* **Task item**: Please write out exactly the lines of the data below from the line holding "step (R320). -/" through the line holding "entry 3). -/", and leave out the rest.

* **Dataset**:
-- ==== Sys2Proof/Machine/Dispatch.lean ====
section
/-! DEFINITION. One arm per constructor of Instr, each one direct call of the instruction's meaning. -/

namespace Sys2Proof.Machine
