-- ==== Sys2Proof/Machine/Step.lean ====
section
/-! DEFINITION. One step of the machine, and the host's way to place an instruction where the next step fetches. -/

namespace Sys2Proof.Machine

/-- One step (R320). -/
def step (s : State) : Host.Outcome State Fault Refusal := machineStep s

/-- The state with the opcode-table word stored at PC, ready so that the very next step fetches and runs it (log entry 3). -/
def State.withFetchWord (s : State) (nbits w : Nat) : State :=
  let (b0, b1, b2) := tableBytes nbits w
  ((((s.place s.pc b0).place (s.pc + 1) b1).place (s.pc + 2) b2).readyToFetch)

end Sys2Proof.Machine
end

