-- ==== Sys2Proof/Laws/Access.lean ====
section
/-! SUPPORT. Bus accesses: their spec lemmas in the terms of Safety.lean, and one relation, `Access`, that says everything a
processor access can change; it is reflexive and transitive, so that a sequence of accesses is one too. -/

namespace Sys2Proof.Machine

/-! ## Sequencing -/

theorem bind_ok {α β : Type} {x : Except Fault α} {f : α → Except Fault β} {r : β} (h : (x >>= f) = .ok r) :
    ∃ a, x = .ok a ∧ f a = .ok r := by
  cases x with
  | error e => cases h
  | ok a => exact ⟨a, rfl, h⟩

theorem bind_error {α β : Type} {x : Except Fault α} {f : α → Except Fault β} {e : Fault} (h : (x >>= f) = .error e) :
    x = .error e ∨ ∃ a, x = .ok a ∧ f a = .error e := by
  cases x with
  | error e' => cases (h : Except.error e' = Except.error e); exact .inl rfl
  | ok a => exact .inr ⟨a, rfl, h⟩

@[simp] theorem ok_bind {α β : Type} (a : α) (f : α → Except Fault β) : ((Except.ok a : Except Fault α) >>= f) = f a := rfl

@[simp] theorem error_bind {α β : Type} (e : Fault) (f : α → Except Fault β) :
    ((Except.error e : Except Fault α) >>= f) = .error e := rfl

@[simp] theorem pure_ok {α : Type} (a : α) : (pure a : Except Fault α) = .ok a := rfl

@[simp] theorem complete_ok (c : Nat) (s : State) : complete c (.ok s) = .next { s with cost := c } := rfl

@[simp] theorem complete_error (c : Nat) (f : Fault) : complete c (.error f) = .fault f := rfl

/-! ## What an access can change -/

/-- The fields a processor access never touches. -/
structure SameCore (s t : State) : Prop where
  regs      : t.regs = s.regs
  flags     : t.flags = s.flags
  sp        : t.sp = s.sp
  pc        : t.pc = s.pc
  ime       : t.ime = s.ime
  halted    : t.halted = s.halted
  eiPending : t.eiPending = s.eiPending
  cost      : t.cost = s.cost

/-- What every part of a step before the devices' advance keeps: the display controller and its gates, LY, the frame, the
fault, the buttons, TIMA's accumulator, the images, the parameters; and the one-way changes of the rest. -/
structure Keeps (s t : State) : Prop where
  display   : t.display = s.display
  vramGate  : t.vramGate = s.vramGate
  oamGate   : t.oamGate = s.oamGate
  frame     : t.frame = s.frame
  fault     : t.fault = s.fault
  buttons   : t.buttons = s.buttons
  cart      : t.cart = s.cart
  bootRom   : t.bootRom = s.bootRom
  params    : t.params = s.params
  timer     : t.timer = s.timer ∨ s.params.divResetAcc = true ∧ t.timer = { s.timer with divAcc := 0 }
  booting   : t.booting = true → s.booting = true
  serialLog : s.serialLog <+: t.serialLog
  draws     : s.draws ≤ t.draws
  ly        : t.load Port.LY = s.load Port.LY
  eiPending : s.params.eiDelay = .none → t.eiPending = s.eiPending
  mem       : s.mem.wf .bus → t.mem.wf .bus
  cartRam   : s.cartRam.wf .cartRam → t.cartRam.wf .cartRam
  memKeys   : (∀ c ∈ s.mem, isStorageKey c.1 = true) → ∀ c ∈ t.mem, isStorageKey c.1 = true
  bufKeys   : (∀ c ∈ s.cartRam, c.1 < s.cart.ramSize.getD 0) → ∀ c ∈ t.cartRam, c.1 < t.cart.ramSize.getD 0

theorem SameCore.refl (s : State) : SameCore s s := ⟨rfl, rfl, rfl, rfl, rfl, rfl, rfl, rfl⟩

theorem SameCore.trans {s t u : State} (h : SameCore s t) (k : SameCore t u) : SameCore s u :=
  ⟨k.regs.trans h.regs, k.flags.trans h.flags, k.sp.trans h.sp, k.pc.trans h.pc, k.ime.trans h.ime,
    k.halted.trans h.halted, k.eiPending.trans h.eiPending, k.cost.trans h.cost⟩

theorem Keeps.refl (s : State) : Keeps s s where
  display := rfl
  vramGate := rfl
  oamGate := rfl
  frame := rfl
  fault := rfl
  buttons := rfl
  cart := rfl
  bootRom := rfl
  params := rfl
  timer := .inl rfl
  booting := id
  serialLog := List.prefix_rfl
  draws := Nat.le_refl _
  ly := rfl
  eiPending := fun _ => rfl
  mem := id
  cartRam := id
  memKeys := id
  bufKeys := id

theorem Keeps.trans {s t u : State} (h : Keeps s t) (k : Keeps t u) : Keeps s u where
  display := k.display.trans h.display
  vramGate := k.vramGate.trans h.vramGate
  oamGate := k.oamGate.trans h.oamGate
  frame := k.frame.trans h.frame
  fault := k.fault.trans h.fault
  buttons := k.buttons.trans h.buttons
  cart := k.cart.trans h.cart
  bootRom := k.bootRom.trans h.bootRom
  params := k.params.trans h.params
  timer := by
    rcases h.timer with e | ⟨p, e⟩ <;> rcases k.timer with e' | ⟨p', e'⟩
    · exact .inl (e'.trans e)
    · exact .inr ⟨h.params ▸ p', by rw [e', e]⟩
    · exact .inr ⟨p, by rw [e', e]⟩
    · exact .inr ⟨p, by rw [e', e]⟩
  booting := fun x => h.booting (k.booting x)
  serialLog := h.serialLog.trans k.serialLog
  draws := Nat.le_trans h.draws k.draws
  ly := k.ly.trans h.ly
  eiPending := fun p => (k.eiPending (h.params ▸ p)).trans (h.eiPending p)
  mem := fun x => k.mem (h.mem x)
  cartRam := fun x => k.cartRam (h.cartRam x)
  memKeys := fun x => k.memKeys (h.memKeys x)
  bufKeys := fun x => k.bufKeys (h.bufKeys x)

/-- What a processor access can change. -/
structure Access (s t : State) : Prop where
  core  : SameCore s t
  keeps : Keeps s t

theorem Access.refl (s : State) : Access s s := ⟨.refl s, .refl s⟩

theorem Access.trans {s t u : State} (h : Access s t) (k : Access t u) : Access s u :=
  ⟨h.core.trans k.core, h.keeps.trans k.keeps⟩

/-- A result reached by changes that `R` allows: a state `R` relates to the first, or a fault raised in one. -/
def Within (R : State → State → Prop) (s : State) (r : Except Fault State) : Prop :=
  (∀ t, r = .ok t → R s t) ∧ ∀ f, r = .error f → ∃ (k : FaultKind) (t : State), f = k.toFault (t.stopped k) ∧ R s t

theorem Within.ok {R : State → State → Prop} {s t : State} (h : R s t) : Within R s (.ok t) :=
  ⟨fun _ e => by cases e; exact h, fun _ e => (nomatch e)⟩

theorem Within.raise {R : State → State → Prop} {s t : State} (k : FaultKind) (h : R s t) : Within R s (raise k t) :=
  ⟨fun _ e => (nomatch e), fun _ e => by cases e; exact ⟨k, t, rfl, h⟩⟩

theorem Within.mono {R Q : State → State → Prop} {s : State} {r : Except Fault State} (h : Within R s r)
    (hRQ : ∀ t, R s t → Q s t) : Within Q s r :=
  ⟨fun t e => hRQ t (h.1 t e), fun f e => let ⟨k, t, e', hR⟩ := h.2 f e; ⟨k, t, e', hRQ t hR⟩⟩

theorem Within.bind {R : State → State → Prop} (trans : ∀ {s t u}, R s t → R t u → R s u) {s : State}
    {x : Except Fault State} {f : State → Except Fault State} (hx : Within R s x)
    (hf : ∀ t, R s t → Within R t (f t)) : Within R s (x >>= f) := by
  cases x with
  | error e => exact ⟨fun _ h => (nomatch h), fun e' h => by cases h; exact hx.2 e rfl⟩
  | ok t =>
    have ht := hx.1 t rfl
    have hft := hf t ht
    exact ⟨fun u h => trans ht (hft.1 u h), fun e h => let ⟨k, u, e', hu⟩ := hft.2 e h; ⟨k, u, e', trans ht hu⟩⟩

/-! ## Reads -/

theorem State.Reads.stored {s : State} {a : Word} {v : Byte} (h : busView s a = .stored v) : s.Reads a v s :=
  .inl ⟨h, rfl⟩

/-- A read is the memory operation. -/
theorem memRead_of_reads {s t : State} {a : Word} {v : Byte} (h : s.Reads a v t) : memRead a s = .ok (v, t) := by
  rcases h with ⟨h, rfl⟩ | ⟨h, rfl, rfl⟩ <;> simp [memRead, h]

theorem reads_of_memRead {s t : State} {a : Word} {v : Byte} (h : memRead a s = .ok (v, t)) : s.Reads a v t := by
  unfold memRead at h
  cases hb : busView s a with
  | stored w => rw [hb] at h; cases h; exact .inl ⟨hb, rfl⟩
  | unspecified => rw [hb] at h; cases h; exact .inr ⟨hb, rfl, rfl⟩
  | outOfRange off => rw [hb] at h; cases h

theorem memRead_outOfRange {s : State} {a : Word} {off : Nat} (h : busView s a = .outOfRange off) :
    memRead a s = .error (.cartridgeOutOfRange off (s.stopped (.cartridgeOutOfRange off))) := by
  simp [memRead, h, raise, FaultKind.toFault]

theorem readable_iff_reads {s : State} {a : Word} : s.Readable a ↔ ∃ v t, s.Reads a v t := by
  constructor
  · intro h
    cases hb : busView s a with
    | stored v => exact ⟨v, s, .inl ⟨hb, rfl⟩⟩
    | unspecified => exact ⟨_, _, .inr ⟨hb, rfl, rfl⟩⟩
    | outOfRange off => exact absurd hb (h off)
  · rintro ⟨v, t, ⟨h, _⟩ | ⟨h, _⟩⟩ off <;> simp [h]

/-- What the processor path shows depends on nothing but these fields. -/
theorem busView_congr {s t : State} (a : Word) (hb : t.booting = s.booting) (hbr : t.bootRom = s.bootRom)
    (hc : t.cart = s.cart) (hk : t.bank = s.bank) (hr : t.cartRam = s.cartRam) (hv : t.vramGate = s.vramGate)
    (ho : t.oamGate = s.oamGate) (hm : t.mem = s.mem) (hj : t.params = s.params) (hu : t.buttons = s.buttons) :
    busView t a = busView s a := by
  cases s
  cases t
  simp only at hb hbr hc hk hr hv ho hm hj hu
  subst hb hbr hc hk hr hv ho hm hj hu
  rfl

theorem State.Reads.sameView {s t : State} {a : Word} {v : Byte} (h : s.Reads a v t) (b : Word) :
    busView t b = busView s b := by
  rcases h with ⟨_, rfl⟩ | ⟨_, _, rfl⟩
  · rfl
  · exact busView_congr b rfl rfl rfl rfl rfl rfl rfl rfl rfl rfl

theorem access_draw (s : State) : Access s { s with draws := s.draws + 1 } :=
  ⟨⟨rfl, rfl, rfl, rfl, rfl, rfl, rfl, rfl⟩,
    { Keeps.refl s with draws := Nat.le_succ _ }⟩

theorem State.Reads.access {s t : State} {a : Word} {v : Byte} (h : s.Reads a v t) : Access s t := by
  rcases h with ⟨_, rfl⟩ | ⟨_, _, rfl⟩
  · exact .refl _
  · exact access_draw s

/-- A read keeps every byte of every memory, and the banks. -/
theorem State.Reads.byteAt {s t : State} {a : Word} {v : Byte} (h : s.Reads a v t) (st : Store) (k : Nat) :
    t.byteAt st k = s.byteAt st k := by
  rcases h with ⟨_, rfl⟩ | ⟨_, _, rfl⟩ <;> rfl

theorem memRead_error {s : State} {a : Word} {f : Fault} (h : memRead a s = .error f) :
    ∃ off, busView s a = .outOfRange off ∧ f = .cartridgeOutOfRange off (s.stopped (.cartridgeOutOfRange off)) := by
  unfold memRead at h
  cases hb : busView s a with
  | stored w => rw [hb] at h; cases h
  | unspecified => rw [hb] at h; cases h
  | outOfRange off => rw [hb] at h; cases h; exact ⟨off, rfl, rfl⟩

/-- One lemma for everything a read can do. -/
theorem memRead_cases (a : Word) (s : State) :
    (∃ v t, s.Reads a v t ∧ memRead a s = .ok (v, t)) ∨
    ∃ off, busView s a = .outOfRange off ∧
      memRead a s = .error (.cartridgeOutOfRange off (s.stopped (.cartridgeOutOfRange off))) := by
  cases hb : busView s a with
  | stored v => exact .inl ⟨v, s, .inl ⟨hb, rfl⟩, by simp [memRead, hb]⟩
  | unspecified => exact .inl ⟨_, _, .inr ⟨hb, rfl, rfl⟩, by simp [memRead, hb]⟩
  | outOfRange off => exact .inr ⟨off, rfl, memRead_outOfRange hb⟩

/-- A read and what follows it. -/
theorem within_read {R : State → State → Prop} (trans : ∀ {s t u}, R s t → R t u → R s u)
    (hR : ∀ {s t}, Access s t → R s t) (a : Word) (s : State) {f : Byte × State → Except Fault State}
    (hf : ∀ v t, s.Reads a v t → Within R t (f (v, t))) : Within R s (memRead a s >>= f) := by
  rcases memRead_cases a s with ⟨v, t, h, e⟩ | ⟨off, _, e⟩
  · rw [e, ok_bind]
    have ht := hR h.access
    have hft := hf v t h
    exact ⟨fun u h => trans ht (hft.1 u h), fun e h => let ⟨k, u, e', hu⟩ := hft.2 e h; ⟨k, u, e', trans ht hu⟩⟩
  · rw [e, error_bind]
    exact Within.raise (.cartridgeOutOfRange off) (hR (.refl s))

/-! ## Writes -/

theorem access_store (s : State) (k : Nat) (v : Byte) (hk : isStorageKey k = true) (hl : k ≠ Port.LY) :
    Access s (s.store k v) :=
  ⟨⟨rfl, rfl, rfl, rfl, rfl, rfl, rfl, rfl⟩,
    { Keeps.refl s with
      ly := State.load_store_ne s v (Ne.symm hl)
      mem := fun h => Memory.wf_write k v h
      memKeys := fun h c hc => (Memory.mem_write hc).elim (fun e => e ▸ hk) (h c) }⟩

theorem access_writeBankRegs (s : State) (a : Word) (v : Byte) : Access s (writeBankRegs s a v) := by
  unfold writeBankRegs
  split_ifs <;> exact ⟨⟨rfl, rfl, rfl, rfl, rfl, rfl, rfl, rfl⟩, { Keeps.refl s with }⟩

theorem within_writeCartRam (s : State) (a : Word) (v : Byte) : Within Access s (writeCartRam s a v) := by
  unfold writeCartRam
  split
  · exact .ok (.refl s)
  · next size hs =>
    split_ifs with h1 h2
    · refine .ok ⟨⟨rfl, rfl, rfl, rfl, rfl, rfl, rfl, rfl⟩, { Keeps.refl s with
        cartRam := fun h => Memory.wf_write _ v h
        bufKeys := fun h c hc => (Memory.mem_write hc).elim (fun e => ?_) (h c) }⟩
      subst e
      simpa [hs] using h2
    · exact .raise _ (.refl s)
    · exact .ok (.refl s)

theorem within_dmaCopy (v : Byte) (l : List Nat) (hl : ∀ i ∈ l, i < 160) (s : State) : Within Access s (dmaCopy v l s) := by
  induction l generalizing s with
  | nil => exact .ok (.refl s)
  | cons i l ih =>
    have hi : i < 160 := hl i List.mem_cons_self
    unfold dmaCopy
    rcases memRead_cases (pair v 0 + BitVec.ofNat 16 i) s with ⟨b, t, h, e⟩ | ⟨off, _, e⟩
    · rw [e]
      have hst : Access s (t.store (0xFE00 + i) b) := h.access.trans (access_store t _ b
        (isStorageKey_eq_true.2 (by omega)) (by show 0xFE00 + i ≠ 0xFF44; omega))
      have := ih (fun j hj => hl j (List.mem_cons_of_mem _ hj)) (t.store (0xFE00 + i) b)
      exact ⟨fun u hu => hst.trans (this.1 u hu), fun f hf =>
        let ⟨k, u, e', hu⟩ := this.2 f hf; ⟨k, u, e', hst.trans hu⟩⟩
    · rw [e]
      exact Within.raise (.cartridgeOutOfRange off) (.refl s)

theorem within_writeIo (s : State) (a : Word) (v : Byte) (ha : region a = .io) : Within Access s (writeIo s a v) := by
  have hio := bounds_of_region ha
  simp only [Region.bounds] at hio
  have key : ∀ k, 0xFF00 ≤ k → k ≤ 0xFFFF → isStorageKey k = true := fun k h1 h2 =>
    isStorageKey_eq_true.2 (.inr (.inr (.inr ⟨h1, h2⟩)))
  have hsc := access_store s Port.SC v (key _ (by decide) (by decide)) (by decide)
  have hdiv := access_store s Port.DIV 0 (key _ (by decide) (by decide)) (by decide)
  have hboot := access_store s Port.BOOT v (key _ (by decide) (by decide)) (by decide)
  unfold writeIo
  split
  · refine .ok (hsc.trans ?_)
    generalize s.store Port.SC v = u
    split
    · exact ⟨⟨rfl, rfl, rfl, rfl, rfl, rfl, rfl, rfl⟩, { Keeps.refl u with serialLog := List.prefix_append _ _ }⟩
    · exact .refl u
  split
  · refine .ok (hdiv.trans ?_)
    generalize s.store Port.DIV 0 = u
    split
    · next hp => exact ⟨⟨rfl, rfl, rfl, rfl, rfl, rfl, rfl, rfl⟩, { Keeps.refl u with timer := .inr ⟨hp, rfl⟩ }⟩
    · exact .refl u
  split
  · exact .raise _ (.refl s)
  next hly =>
  split
  · exact within_dmaCopy v _ (fun i hi => List.mem_range.1 hi) s
  split
  · refine .ok (hboot.trans ?_)
    generalize s.store Port.BOOT v = u
    split
    · exact .refl u
    · exact ⟨⟨rfl, rfl, rfl, rfl, rfl, rfl, rfl, rfl⟩, { Keeps.refl u with booting := fun h => nomatch h }⟩
  · exact .ok (access_store s _ v (key _ hio.1 (by omega)) hly)

/-- One lemma for everything a processor write can change. -/
theorem within_memWrite (a : Word) (v : Byte) (s : State) : Within Access s (memWrite a v s) := by
  have hkey := isStorageKey_storageKey (a := a)
  unfold memWrite
  cases hr : region a <;> simp only [hr] at hkey ⊢
  case fixedRom => exact .ok (access_writeBankRegs s a v)
  case bankedRom => exact .ok (access_writeBankRegs s a v)
  case cartRam => exact within_writeCartRam s a v
  case unusable => exact .ok (.refl s)
  case io => exact within_writeIo s a v hr
  case wram => exact .ok (access_store s _ v (hkey trivial).1 (hkey trivial).2)
  case echo => exact .ok (access_store s _ v (hkey trivial).1 (hkey trivial).2)
  all_goals rw [storageKey_eq (by rw [hr]; decide)] at hkey
  case vram => split_ifs; exacts [.ok (access_store s _ v (hkey trivial).1 (hkey trivial).2), .ok (.refl s)]
  case oam => split_ifs; exacts [.ok (access_store s _ v (hkey trivial).1 (hkey trivial).2), .ok (.refl s)]
  all_goals exact .ok (access_store s _ v (hkey trivial).1 (hkey trivial).2)

theorem access_of_memWrite {a : Word} {v : Byte} {s t : State} (h : memWrite a v s = .ok t) : Access s t :=
  (within_memWrite a v s).1 t h

end Sys2Proof.Machine
end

* **Expected output**:
/-- One step (R320). -/
def step (s : State) : Host.Outcome State Fault Refusal := machineStep s

/-- The state with the opcode-table word stored at PC, ready so that the very next step fetches and runs it (log entry 3). -/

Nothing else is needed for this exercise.